Nancy Appleton, Ph.D. author of the book Lick the Sugar Habit, has developed a list of 124 Ways Sugar Can Ruin Your Health. It would appear that while we’ve been so concerned with fats, we’ve almost forgotten about sugar. Although too much fat in the diet can lead to health problems like obesity, heart disease, and premature death, sugar consumption can be much more hazardous to the health. Diets high in sugar may promote, or complicate, health problems. Many consumers started to gain weight when they began purchasing “fat free” dessert items that were high in sugar. If you’re counting calories, you want every calorie to count. And that’s where sugar falls short: It offers calories but nothing else. The sugar in a muffin or a cappuccino will take a big chunk out of your calorie quota for the day without moving you closer to your daily goals for minerals, vitamins, and other nutrients. If you eat too much of the sweet stuff, you’ll have trouble getting enough healthy nutrients without going overboard on calories.
Sugar is far more fattening for most people than fat is. The leading source of calories for kids and teens is from carbonated soft drinks and juice containing high-fructose corn syrup and sugar, and as a result they are becoming obese and developing type 2 diabetes at an alarming rate. In liquid form, sugars are very problematic as usually they are consumed as extra calories as opposed to substituting for solid foods.
High fructose corn syrup is a crystalline fructose or hydrolized fructose product that is manufactured in the lab (genetically modified corn) that came onto the market in about 1970, and because it is so inexpensive, it is used as a preservative in all kinds of foods one would not expect.
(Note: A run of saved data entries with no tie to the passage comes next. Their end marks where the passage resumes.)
-- ==== Sys2Proof/Machine/Scalar.lean ====
section
/-!
DEFINITION. The arithmetic, logic, bit-field, compare and constant instructions of the X and Y slots (R84 to R92).
-/

namespace Sys2Proof.Machine

/-! ### Shared forms -/

/-- A family-R operation of two sources under the width of R85, written with the OR of the poison bits (R84). -/
def binop (g : Guard) (c : Cl) (d a b : BitVec 5) (lat : Nat) (f : W64 → W64 → W64) (s : State) :
    Host.Outcome State Fault Refusal :=
  runSlot g (do
    let x ← readR c a
    let y ← readR c b
    writeR c d ⟨f x.val y.val, x.poison || y.poison⟩ lat) s

/-- A family-R or family-I operation of one source. -/
def unop (g : Guard) (c : Cl) (d a : BitVec 5) (lat : Nat) (f : W64 → W64) (s : State) : Host.Outcome State Fault Refusal :=
  runSlot g (do
    let x ← readR c a
    writeR c d ⟨f x.val, x.poison⟩ lat) s

/-- Left shift by the whole 64-bit count (R86). -/
def shlW (w a n : Nat) : Nat := if w ≤ n then 0 else a * 2 ^ n % 2 ^ w

/-- Right shift filling with zeros (R86). -/
def shrW (w a n : Nat) : Nat := if w ≤ n then 0 else a % 2 ^ w / 2 ^ n

/-- Right shift filling with the sign (R86). -/
def sraW (w a n : Nat) : Nat := wrapTo w (signedOf w a / 2 ^ min n (w - 1))

/-- Rotation left by n mod w (R86). -/
def rolW (w a n : Nat) : Nat :=
  let k := n % w
  (a % 2 ^ w * 2 ^ k) % 2 ^ w + a % 2 ^ w / 2 ^ (w - k)

/-- Leading zeros of a w-bit value; w of zero (R86). -/
def clzW (w a : Nat) : Nat := if a % 2 ^ w = 0 then w else w - 1 - Nat.log2 (a % 2 ^ w)

/-- Trailing zeros of a w-bit value; w of zero (R86). -/
def ctzW (w a : Nat) : Nat := ((List.range w).takeWhile fun i => !bitAt a i).length

/-- One bits of a w-bit value (R86). -/
def popW (w a : Nat) : Nat := ((List.range w).filter fun i => bitAt a i).length

/-- The high half of a product (R86). -/
def mulhW (w a b : Nat) (u : Bool) : Nat :=
  if u then (a % 2 ^ w) * (b % 2 ^ w) / 2 ^ w % 2 ^ w else wrapTo w (signedOf w a * signedOf w b / 2 ^ w)

/-- The smaller or larger of two w-bit values (R86). -/
def minW (w a b : Nat) (u : Bool) : Nat :=
  if (if u then decide (a % 2 ^ w ≤ b % 2 ^ w) else decide (signedOf w a ≤ signedOf w b)) then a else b

def maxW (w a b : Nat) (u : Bool) : Nat :=
  if (if u then decide (b % 2 ^ w ≤ a % 2 ^ w) else decide (signedOf w b ≤ signedOf w a)) then a else b

/-- A family-R result of two sources at a width, sign-extended (R85). -/
def atWidth (w : BitVec 2) (f : Nat → Nat → Nat → Nat) (x y : W64) : W64 := extend (widthOf w) (f (widthOf w) x.toNat y.toNat)

/-- A scalar compare: a poisoned source raises POISON_CONSUMED (R340), of two of them the first (log entry 135); otherwise every bit of PD
is written (R91). -/
def comparison (g : Guard) (c : Cl) (pd : BitVec 4) (a : BitVec 5) (b : Exec (W64 × Option (BitVec 5 × Bool))) (cc : Cond) (w : Nat)
    (s : State) : Host.Outcome State Fault Refusal :=
  runSlot g (do
    let x ← readR c a
    let y ← b
    raiseIf x.poison 8 c.kind (poisonInfo c a)
    match y.2 with
    | some (r, true) => raise 8 c.kind (poisonInfo c r)
    | _ => exact (.p pd (BitVec.allOnes 64) (allOnes (condHolds cc w x.val.toNat y.1.toNat))) 1) s

/-! ### Family R (R86, R87) -/

def execAdd (g : Guard) (c : Cl) (d a b : BitVec 5) (w : BitVec 2) (s : State) := binop g c d a b 1 (atWidth w fun _ x y => x + y) s
def execSub (g : Guard) (c : Cl) (d a b : BitVec 5) (w : BitVec 2) (s : State) :=
  binop g c d a b 1 (atWidth w fun n x y => x % 2 ^ n + 2 ^ n - y % 2 ^ n) s
def execAnd (g : Guard) (c : Cl) (d a b : BitVec 5) (w : BitVec 2) (s : State) := binop g c d a b 1 (atWidth w fun _ x y => x &&& y) s
def execOr (g : Guard) (c : Cl) (d a b : BitVec 5) (w : BitVec 2) (s : State) := binop g c d a b 1 (atWidth w fun _ x y => x ||| y) s
def execXor (g : Guard) (c : Cl) (d a b : BitVec 5) (w : BitVec 2) (s : State) := binop g c d a b 1 (atWidth w fun _ x y => x ^^^ y) s
def execAndn (g : Guard) (c : Cl) (d a b : BitVec 5) (w : BitVec 2) (s : State) :=
  binop g c d a b 1 (fun x y => extend (widthOf w) (x &&& ~~~y).toNat) s
def execShl (g : Guard) (c : Cl) (d a b : BitVec 5) (w : BitVec 2) (s : State) := binop g c d a b 1 (atWidth w shlW) s
def execShr (g : Guard) (c : Cl) (d a b : BitVec 5) (w : BitVec 2) (s : State) := binop g c d a b 1 (atWidth w shrW) s
def execSra (g : Guard) (c : Cl) (d a b : BitVec 5) (w : BitVec 2) (s : State) := binop g c d a b 1 (atWidth w sraW) s
def execRol (g : Guard) (d a b : BitVec 5) (w : BitVec 2) (s : State) := binop g .x d a b 1 (atWidth w rolW) s
def execMulX (g : Guard) (d a b : BitVec 5) (w : BitVec 2) (s : State) := binop g .x d a b 3 (atWidth w fun _ x y => x * y) s
def execMulY (g : Guard) (d a b : BitVec 5) (w : BitVec 2) (s : State) := binop g .y d a b 3 (atWidth w fun _ x y => x * y) s
def execMulh (g : Guard) (d a b : BitVec 5) (w : BitVec 2) (u : Bool) (s : State) :=
  binop g .x d a b 3 (atWidth w fun n x y => mulhW n x y u) s
def execMinX (g : Guard) (d a b : BitVec 5) (w : BitVec 2) (u : Bool) (s : State) := binop g .x d a b 1 (atWidth w fun n x y => minW n x y u) s
def execMinY (g : Guard) (d a b : BitVec 5) (w : BitVec 2) (u : Bool) (s : State) := binop g .y d a b 1 (atWidth w fun n x y => minW n x y u) s
def execMaxX (g : Guard) (d a b : BitVec 5) (w : BitVec 2) (u : Bool) (s : State) := binop g .x d a b 1 (atWidth w fun n x y => maxW n x y u) s
def execMaxY (g : Guard) (d a b : BitVec 5) (w : BitVec 2) (u : Bool) (s : State) := binop g .y d a b 1 (atWidth w fun n x y => maxW n x y u) s
def execLea (g : Guard) (d a b : BitVec 5) (f : BitVec 4) (s : State) := binop g .y d a b 1 (fun x y => x + y <<< f.toNat) s
def execSextX (g : Guard) (d a : BitVec 5) (w : BitVec 2) (s : State) := unop g .x d a 1 (fun x => sext64 (widthOf w) x) s
def execSextY (g : Guard) (d a : BitVec 5) (w : BitVec 2) (s : State) := unop g .y d a 1 (fun x => sext64 (widthOf w) x) s
def execZextX (g : Guard) (d a : BitVec 5) (w : BitVec 2) (s : State) := unop g .x d a 1 (fun x => zext64 (widthOf w) x) s
def execZextY (g : Guard) (d a : BitVec 5) (w : BitVec 2) (s : State) := unop g .y d a 1 (fun x => zext64 (widthOf w) x) s
def execClzX (g : Guard) (d a : BitVec 5) (w : BitVec 2) (s : State) := unop g .x d a 1 (fun x => BitVec.ofNat 64 (clzW (widthOf w) x.toNat)) s
def execClzY (g : Guard) (d a : BitVec 5) (w : BitVec 2) (s : State) := unop g .y d a 1 (fun x => BitVec.ofNat 64 (clzW (widthOf w) x.toNat)) s
def execCtz (g : Guard) (d a : BitVec 5) (w : BitVec 2) (s : State) := unop g .x d a 1 (fun x => BitVec.ofNat 64 (ctzW (widthOf w) x.toNat)) s
def execPopcX (g : Guard) (d a : BitVec 5) (w : BitVec 2) (s : State) := unop g .x d a 1 (fun x => BitVec.ofNat 64 (popW (widthOf w) x.toNat)) s
def execPopcY (g : Guard) (d a : BitVec 5) (w : BitVec 2) (s : State) := unop g .y d a 1 (fun x => BitVec.ofNat 64 (popW (widthOf w) x.toNat)) s

/-- R87: the copy crosses to the y register D with its poison bit, latency 2. X-slot fields never name a FIFO (R363). -/
def execMovxy (g : Guard) (d a : BitVec 5) (w : BitVec 2) (s : State) :=
  runSlot g (do
    let x ← readX a
    exact (.y d ⟨sext64 (widthOf w) x.val, x.poison⟩) 2) s

def execMovyx (g : Guard) (d a : BitVec 5) (w : BitVec 2) (s : State) :=
  runSlot g (do
    let y ← readYf .Y a
    exact (.x d ⟨sext64 (widthOf w) y.val, y.poison⟩) 2) s

/-! ### Families I, K and F (R88 to R90) -/

def execAddi (g : Guard) (c : Cl) (d a : BitVec 5) (i : BitVec 14) (s : State) := unop g c d a 1 (fun x => x + simm i) s
def execAndi (g : Guard) (c : Cl) (d a : BitVec 5) (i : BitVec 14) (s : State) := unop g c d a 1 (fun x => x &&& simm i) s
def execOri (g : Guard) (c : Cl) (d a : BitVec 5) (i : BitVec 14) (s : State) := unop g c d a 1 (fun x => x ||| simm i) s
def execXori (g : Guard) (c : Cl) (d a : BitVec 5) (i : BitVec 14) (s : State) := unop g c d a 1 (fun x => x ^^^ simm i) s
def execShli (g : Guard) (c : Cl) (d a : BitVec 5) (i : BitVec 14) (s : State) := unop g c d a 1 (fun x => x <<< i.toNat) s
def execShri (g : Guard) (c : Cl) (d a : BitVec 5) (i : BitVec 14) (s : State) := unop g c d a 1 (fun x => x >>> i.toNat) s
def execSrai (g : Guard) (c : Cl) (d a : BitVec 5) (i : BitVec 14) (s : State) := unop g c d a 1 (fun x => x.sshiftRight i.toNat) s
def execMuli (g : Guard) (d a : BitVec 5) (i : BitVec 14) (s : State) := unop g .x d a 3 (fun x => x * simm i) s

/-- R89: li writes the sign-extended constant with poison clear; lih shifts D left by 19 and keeps its poison. -/
def loadImm (g : Guard) (c : Cl) (d : BitVec 5) (i : BitVec 19) (s : State) := runSlot g (writeR c d ⟨simm i, false⟩ 1) s

def execLiX (g : Guard) (d : BitVec 5) (i : BitVec 19) (s : State) := loadImm g .x d i s
def execLiY (g : Guard) (d : BitVec 5) (i : BitVec 19) (s : State) := loadImm g .y d i s
def execLihX (g : Guard) (d : BitVec 5) (i : BitVec 19) (s : State) := unop g .x d d 1 (fun x => x <<< 19 ||| BitVec.ofNat 64 i.toNat) s
def execLihY (g : Guard) (d : BitVec 5) (i : BitVec 19) (s : State) := unop g .y d d 1 (fun x => x <<< 19 ||| BitVec.ofNat 64 i.toNat) s

/-- R90: the field of len + 1 bits at pos, zero-extended. -/
def bextVal (pos len : BitVec 6) (x : W64) : W64 := zext64 (len.toNat + 1) (x >>> pos.toNat)

def execBextX (g : Guard) (d a : BitVec 5) (pos len : BitVec 6) (s : State) := unop g .x d a 1 (bextVal pos len) s
def execBextY (g : Guard) (d a : BitVec 5) (pos len : BitVec 6) (s : State) := unop g .y d a 1 (bextVal pos len) s

/-- R90: the low len + 1 bits of A replace the field of D at pos. -/
def binsVal (pos len : BitVec 6) (a d : W64) : W64 :=
  let m : W64 := BitVec.ofNat 64 (2 ^ (len.toNat + 1) - 1) <<< pos.toNat
  (d &&& ~~~m) ||| ((a <<< pos.toNat) &&& m)

def execBins (g : Guard) (d a : BitVec 5) (pos len : BitVec 6) (s : State) := binop g .x d a d 1 (binsVal pos len) s

/-! ### Compares, predicate logic and select (R91, R92) -/

def cmpReg (c : Cl) (b : BitVec 5) : Exec (W64 × Option (BitVec 5 × Bool)) := do
  let y ← readR c b
  return (y.val, some (b, y.poison))

def execCmpX (g : Guard) (pd : BitVec 4) (a b : BitVec 5) (cc : Cond) (w : BitVec 2) (s : State) :=
  comparison g .x pd a (cmpReg .x b) cc (widthOf w) s
def execCmpY (g : Guard) (pd : BitVec 4) (a b : BitVec 5) (cc : Cond) (w : BitVec 2) (s : State) :=
  comparison g .y pd a (cmpReg .y b) cc (widthOf w) s
def execCmpiX (g : Guard) (pd : BitVec 4) (a : BitVec 5) (cc : Cond) (i : BitVec 11) (s : State) :=
  comparison g .x pd a (pure (simm i, none)) cc 64 s
def execCmpiY (g : Guard) (pd : BitVec 4) (a : BitVec 5) (cc : Cond) (i : BitVec 11) (s : State) :=
  comparison g .y pd a (pure (simm i, none)) cc 64 s

def predLogic (g : Guard) (pd pa pb fn : BitVec 4) (s : State) : Host.Outcome State Fault Refusal :=
  runSlot g (do
    let a ← readP pa
    let b ← readP pb
    exact (.p pd (BitVec.allOnes 64) (plogic fn a b)) 1) s

def execPlogX (g : Guard) (pd pa pb fn : BitVec 4) (s : State) := predLogic g pd pa pb fn s
def execPlogY (g : Guard) (pd pa pb fn : BitVec 4) (s : State) := predLogic g pd pa pb fn s

/-- R92: sel writes the chosen source with that source's poison. Both sources are read, so a FIFO named in either
field pops (R364). -/
def select (g : Guard) (c : Cl) (d a b : BitVec 5) (ps : BitVec 4) (s : State) : Host.Outcome State Fault Refusal :=
  runSlot g (do
    let x ← readR c a
    let y ← readR c b
    let p ← readP ps
    writeR c d (if p.getLsbD 0 then x else y) 1) s

def execSelX (g : Guard) (d a b : BitVec 5) (ps : BitVec 4) (s : State) := select g .x d a b ps s
def execSelY (g : Guard) (d a b : BitVec 5) (ps : BitVec 4) (s : State) := select g .y d a b ps s

end Sys2Proof.Machine
end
I have even noticed it as an ingredient in those touted-as-healthy low-calorie frozen dinners! It is now everywhere in processed foods, including crackers, baked goods, salad dressings, ketchup, medications, and obviously, soft drinks. High-fructose corn syrup is particularly dangerous, because unlike sucrose which raises blood-glucose levels, HFC syrup converts into triglycerides and adipose tissue within an hour of ingestion.